__WORK ORDER__: The response must be made up of the lines in the entries below that contain "written".

__INPUT DATA__:
-- ==== Sys2Proof/Tests/Slice0.lean ====
section
/-! SUPPORT. The model's own tests. Expected results are the vectors of 95_test_vectors.md (named by section and row), or
words written out from 30_encoding.md R46 to R52. After them, for each statement with hypotheses, states and operands
that meet the hypotheses, at boundary values. -/

namespace Sys2Proof.Tests

open Sys2Proof Sys2Proof.Machine

/-! ### Helpers -/

/-- A machine after reset, with a program and stacks. -/
def machine (mem ds cs : List Word) (cl : List Nat) : State :=
  { State.reset with mem := Memory.ofWords mem, ds := ds, cs := cs, cl := cl }

/-- The parameters with capacities for the data stack, the call stack and the call-level stack. -/
def sized (ds cs cl : Nat) : Config :=
  { Config.standard with dsCap := some ds, csCap := some cs, clCap := some cl }

/-- The parameters with the other reading of a stream address (D6). -/
def firstByteEnds : Config := { Config.standard with streamFirstByteTerminates := true }

/-- A machine in a run. -/
def running (maxsteps : Option Nat) (steps : Nat) (s : State) : State :=
  { s with run := some { maxsteps := maxsteps, steps := steps } }

/-- The next state, if there is one. -/
def nextOf : Result → Option State
  | .next t => some t
  | _ => none

/-- The columns of the vector tables: `ip`, `ds`, `cs`, `cl`, status, cycle result. -/
structure Row where
  ip : Nat
  ds : List Word
  cs : List Word
  cl : List Nat
  status : Status
  result : Option CycleResult
deriving DecidableEq

/-- The end columns of one step. -/
def endRow (s : State) : Option Row :=
  (nextOf (step s)).map fun t => ⟨t.ip, t.ds, t.cs, t.cl, t.status, t.result⟩

/-- One cycle by the host's `step`, from a row's start columns. -/
def oneCycle (mem : List Word) (ip : Nat) (ds cs : List Word) (cl : List Nat) (strict : Bool) : Option Row :=
  endRow { machine mem ds cs cl with ip := ip, commands := [.step strict] }

/-! ### WellFormed: ill-formed terms are refused, one for each check -/

theorem test_wf_goto_zero_byte : Instr.wf Config.standard (.goto 0x10000) = false := by decide
theorem test_wf_call_zero_byte : Instr.wf Config.standard (.call 0x10000) = false := by decide
theorem test_wf_jmpif_zero_byte : Instr.wf Config.standard (.jmpif 3#8 0x120034) = false := by decide
theorem test_wf_first_byte_zero : Instr.wf firstByteEnds (.goto 256) = false := by decide
theorem test_wf_accepts : Instr.wf Config.standard (.goto 256) = true ∧ Instr.wf firstByteEnds (.goto 0) = true ∧
    Instr.wf Config.standard (.jmpif 0#8 0x123456) = true := by decide

/-! ### Decoding: each constructor from Words written out bit by bit -/

theorem test_decode_stack_ops :
    decode Config.standard [0b00001100#8] = .instr .nop 1 ∧
    decode Config.standard [0b00000001#8] = .instr .drop 1 ∧
    decode Config.standard [0b00000010#8] = .instr .pop 1 ∧
    decode Config.standard [0b00000011#8] = .instr .push 1 ∧
    decode Config.standard [0b00000100#8, 0b00101010#8] = .instr (.pushval 42#8) 2 ∧
    decode Config.standard [0b00000101#8] = .instr .dup 1 ∧
    decode Config.standard [0b00000110#8] = .instr .swap 1 := by decide

theorem test_decode_arith :
    decode Config.standard [0b00000111#8] = .instr .inc 1 ∧
    decode Config.standard [0b00001000#8] = .instr .dec 1 := by decide

theorem test_decode_control :
    decode Config.standard [0b00001001#8, 0b00000011#8, 0b00110100#8, 0b00010010#8, 0b00000000#8] =
      .instr (.jmpif 3#8 0x1234) 5 ∧
    decode Config.standard [0b00001010#8] = .instr .ret 1 ∧
    decode Config.standard [0b00001011#8, 0b00000110#8, 0b00000000#8] = .instr (.call 6) 3 ∧
    decode Config.standard [0b00010000#8, 0b01010110#8, 0b00110100#8, 0b00010010#8, 0b00000000#8] =
      .instr (.goto 0x123456) 5 := by decide

/-- Section 1, S1 and C2: the two readings of a first address Word 0x00. -/
theorem test_decode_first_zero :
    decode Config.standard [0x10#8, 0x00#8, 0x00#8] = .instr (.goto 0) 3 ∧
    decode firstByteEnds [0x10#8, 0x00#8, 0x00#8] = .instr (.goto 0) 2 := by decide

/-- R53, R54, R55: neighbours of the 13 values, and the Word 0x00, are unknown. -/
theorem test_decode_unknown :
    decode Config.standard [0x00#8] = .unknown 0x00#8 ∧ decode Config.standard [0x0D#8, 0x00#8] = .unknown 0x0D#8 ∧
    decode Config.standard [0x0F#8] = .unknown 0x0F#8 ∧ decode Config.standard [0x11#8] = .unknown 0x11#8 ∧
    decode Config.standard [0x84#8, 0x01#8] = .unknown 0x84#8 ∧ decode Config.standard [0xFF#8] = .unknown 0xFF#8 := by
  decide

theorem test_encode :
    encode Config.standard (.jmpif 3#8 0x1234) = [0x09#8, 0x03#8, 0x34#8, 0x12#8, 0x00#8] ∧
    encode Config.standard (.goto 256) = [0x10#8, 0x00#8, 0x01#8, 0x00#8] ∧
    encode Config.standard (.call 0) = [0x0B#8, 0x00#8, 0x00#8] ∧
    encode firstByteEnds (.call 0) = [0x0B#8, 0x00#8] := by decide

/-- The table's words, operand Words of zeros. -/
theorem test_decode_table_word :
    decodeTableWord 8 0x0C = some .nop ∧ decodeTableWord 16 0x2A04 = some (.pushval 0x2A#8) ∧
    decodeTableWord 8 0x0B = some (.call 0) ∧ decodeTableWord 24 0x000510 = some (.goto 5) ∧
    decodeTableWord 16 0x0309 = some (.jmpif 3#8 0) ∧ decodeTableWord 8 0x00 = none := by decide

/-- After reset the instruction that is placed is the one that runs: JMPIF finds no operand and fails, past its Words. -/
theorem test_fetch_word :
    endRow (State.reset.withFetchWord 16 0x2A04) = some ⟨2, [0x2A#8], [], [], .ok, some .continued⟩ ∧
    endRow (State.reset.withFetchWord 24 0x000510) = some ⟨5, [], [], [], .ok, some .continued⟩ ∧
    endRow (State.reset.withFetchWord 16 0x0309) = some ⟨4, [], [], [], .error, some (.failed .stackUnderflow)⟩ := by
  decide

/-! ### One cycle each: sections 2, 3 and 4 of the vectors -/

theorem test_nop : oneCycle [0x0C#8] 0 [1#8, 2#8] [9#8] [0] true =
    some ⟨1, [1#8, 2#8], [9#8], [0], .ok, some .continued⟩ := by decide
theorem test_drop : oneCycle [0x01#8] 0 [5#8, 6#8] [] [0] true =
    some ⟨1, [5#8], [], [0], .ok, some .continued⟩ := by decide
theorem test_drop_not_strict : oneCycle [0x01#8] 0 [] [] [0] false =
    some ⟨1, [], [], [0], .ok, some (.failed .stackUnderflow)⟩ := by decide
theorem test_pop : oneCycle [0x02#8] 0 [7#8] [0#8, 5#8] [0, 2] true =
    some ⟨1, [], [0#8, 5#8, 7#8], [0, 2], .ok, some .continued⟩ := by decide
theorem test_pop_empty : oneCycle [0x02#8] 0 [] [] [0] true =
    some ⟨1, [], [], [0], .error, some (.failed .stackUnderflow)⟩ := by decide
theorem test_push : oneCycle [0x03#8] 0 [1#8] [0#8, 5#8, 7#8] [0, 2] true =
    some ⟨1, [1#8, 7#8], [0#8, 5#8], [0, 2], .ok, some .continued⟩ := by decide
theorem test_push_at_boundary : oneCycle [0x03#8] 0 [1#8] [0#8, 5#8] [0, 2] true =
    some ⟨1, [1#8], [0#8, 5#8], [0, 2], .error, some (.failed .frameViolation)⟩ := by decide
theorem test_pushval : oneCycle [0x04#8, 0x00#8] 0 [1#8] [] [0] true =
    some ⟨2, [1#8, 0#8], [], [0], .ok, some .continued⟩ := by decide
theorem test_pushval_cut : oneCycle [0x04#8] 0 [] [] [0] true =
    some ⟨1, [], [], [0], .error, some .faulted⟩ := by decide
theorem test_dup : oneCycle [0x05#8] 0 [3#8, 4#8] [] [0] true =
    some ⟨1, [3#8, 4#8, 4#8], [], [0], .ok, some .continued⟩ := by decide
theorem test_dup_empty : oneCycle [0x05#8] 0 [] [] [0] true =
    some ⟨1, [], [], [0], .error, some (.failed .stackUnderflow)⟩ := by decide
theorem test_swap : oneCycle [0x06#8] 0 [1#8, 2#8, 3#8] [] [0] true =
    some ⟨1, [1#8, 3#8, 2#8], [], [0], .ok, some .continued⟩ := by decide
theorem test_swap_one : oneCycle [0x06#8] 0 [1#8] [] [0] true =
    some ⟨1, [1#8], [], [0], .error, some (.failed .stackUnderflow)⟩ := by decide
theorem test_inc_wraps : oneCycle [0x07#8] 0 [0xFF#8] [] [0] true =
    some ⟨1, [0x00#8], [], [0], .ok, some .continued⟩ := by decide
theorem test_inc_top_only : oneCycle [0x07#8] 0 [9#8, 0x7F#8] [] [0] true =
    some ⟨1, [9#8, 0x80#8], [], [0], .ok, some .continued⟩ := by decide
theorem test_dec_wraps : oneCycle [0x08#8] 0 [0x00#8] [] [0] true =
    some ⟨1, [0xFF#8], [], [0], .ok, some .continued⟩ := by decide
theorem test_dec_top_only : oneCycle [0x08#8] 0 [9#8, 0xFF#8] [] [0] true =
    some ⟨1, [9#8, 0xFE#8], [], [0], .ok, some .continued⟩ := by decide
theorem test_jmpif_taken : oneCycle [0x09#8, 3#8, 6#8, 0#8, 0x0C#8, 0x0C#8, 0x0A#8] 0 [5#8, 3#8] [] [0] true =
    some ⟨6, [5#8], [], [0], .ok, some .continued⟩ := by decide
theorem test_jmpif_not_taken : oneCycle [0x09#8, 3#8, 6#8, 0#8, 0x0C#8, 0x0C#8, 0x0A#8] 0 [5#8, 4#8] [] [0] true =
    some ⟨4, [5#8], [], [0], .ok, some .continued⟩ := by decide
theorem test_ret_keeps_scratch : oneCycle [0x0A#8] 0 [] [9#8, 0#8, 6#8] [0, 3] true =
    some ⟨6, [], [9#8], [0], .ok, some .continued⟩ := by decide
theorem test_ret_malformed : oneCycle [0x0A#8] 0 [] [7#8, 7#8] [0, 2] true =
    some ⟨1, [], [], [0], .error, some (.failed .malformedAddress)⟩ := by decide
theorem test_call_past_itself : oneCycle [0x0C#8, 0x0B#8, 6#8, 0#8] 1 [7#8] [] [0] true =
    some ⟨6, [7#8], [0#8, 4#8], [0, 2], .ok, some .continued⟩ := by decide
theorem test_call_nested : oneCycle [0x0B#8, 9#8, 0#8] 0 [] [0#8, 5#8, 7#8] [0, 2] true =
    some ⟨9, [], [0#8, 5#8, 7#8, 0#8, 3#8], [0, 2, 5], .ok, some .continued⟩ := by decide
theorem test_goto_little_endian : oneCycle [0x10#8, 0x56#8, 0x34#8, 0x12#8, 0#8] 0 [] [] [0] true =
    some ⟨1193046, [], [], [0], .ok, some .continued⟩ := by decide
theorem test_goto_cut : oneCycle [0x10#8, 5#8] 0 [] [] [0] false =
    some ⟨2, [], [], [0], .error, some .faulted⟩ := by decide
theorem test_invalid_opcode : oneCycle [0xFF#8] 0 [1#8] [] [0] false =
    some ⟨1, [1#8], [], [0], .ok, some (.failed .invalidOpcode)⟩ := by decide

/-- R5, D2: with `AW = 4` the eighth nested CALL would push the boundary 16; the seventh pushes 14. -/
theorem test_call_boundary_width :
    (nextOf (exec (.call 0) { machine [] [] (List.replicate 12 0#8) [0] with
      ip := 3, cfg := { Config.standard with aw := some 4 } })).map (·.cl) = some [0, 14] ∧
    exec (.call 0) { machine [] [] (List.replicate 14 0#8) [0] with
      ip := 3, cfg := { Config.standard with aw := some 4 } } = .refused .callLevelWidth :=
  ⟨by decide, rfl⟩

/-! ### The codec: section 5 of the vectors -/

theorem test_call_push : callPush 0 [] = [0#8, 0#8] ∧ callPush 255 [] = [0#8, 0xFF#8] ∧
    callPush 256 [] = [0#8, 1#8, 0#8] ∧ callPush 0x123456 [9#8] = [9#8, 0#8, 0x12#8, 0x34#8, 0x56#8] := by decide
theorem test_call_pop : callPop [0#8, 0x12#8, 0x34#8] = some (0x1234, []) ∧
    callPop [9#8, 0#8, 0#8] = some (0, [9#8]) ∧ callPop (callPush 256 []) = some (0, [0#8]) ∧
    callPop [7#8, 7#8] = none ∧ callPop [0#8] = none := by decide

/-! ### Memory and the host -/

theorem test_memory : Memory.wf (Memory.ofWords [4#8, 5#8]) = true ∧ Memory.read (Memory.ofWords [4#8, 5#8]) 1 = some 5#8 ∧
    Memory.read (Memory.ofWords [4#8, 5#8]) 2 = none ∧ Memory.wf [(0, 4#8), (2, 5#8)] = false ∧
    Memory.wf [(1, 4#8), (0, 5#8)] = false := by decide

/-- D4: a `step` with nothing loaded faults at index 0. -/
theorem test_empty_memory : oneCycle [] 0 [] [] [] true = some ⟨0, [], [], [], .error, some .faulted⟩ := by decide

/-- S2: `RET` alone, its one cycle in a run ends it. -/
theorem test_run_ret : (nextOf (step (running none 0 (machine [0x0A#8] [] [] [0])))).map
    (fun t => (t.run, t.status, t.cl, t.ip)) = some (none, .ok, [], 1) := by decide

/-- R106, D31: a halt at a boundary wins over a spent budget. -/
theorem test_halt_before_budget : (nextOf (step { running (some 1) 1 (machine [0x0A#8] [] [] [0]) with halts := [true] })).map
    (fun t => (t.run, t.status, t.cl)) = some (none, .user, [0]) := by decide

__SOLUTION__:
words written out from 30_encoding.md R46 to R52. After them, for each statement with hypotheses, states and operands
/-! ### Decoding: each constructor from Words written out bit by bit -/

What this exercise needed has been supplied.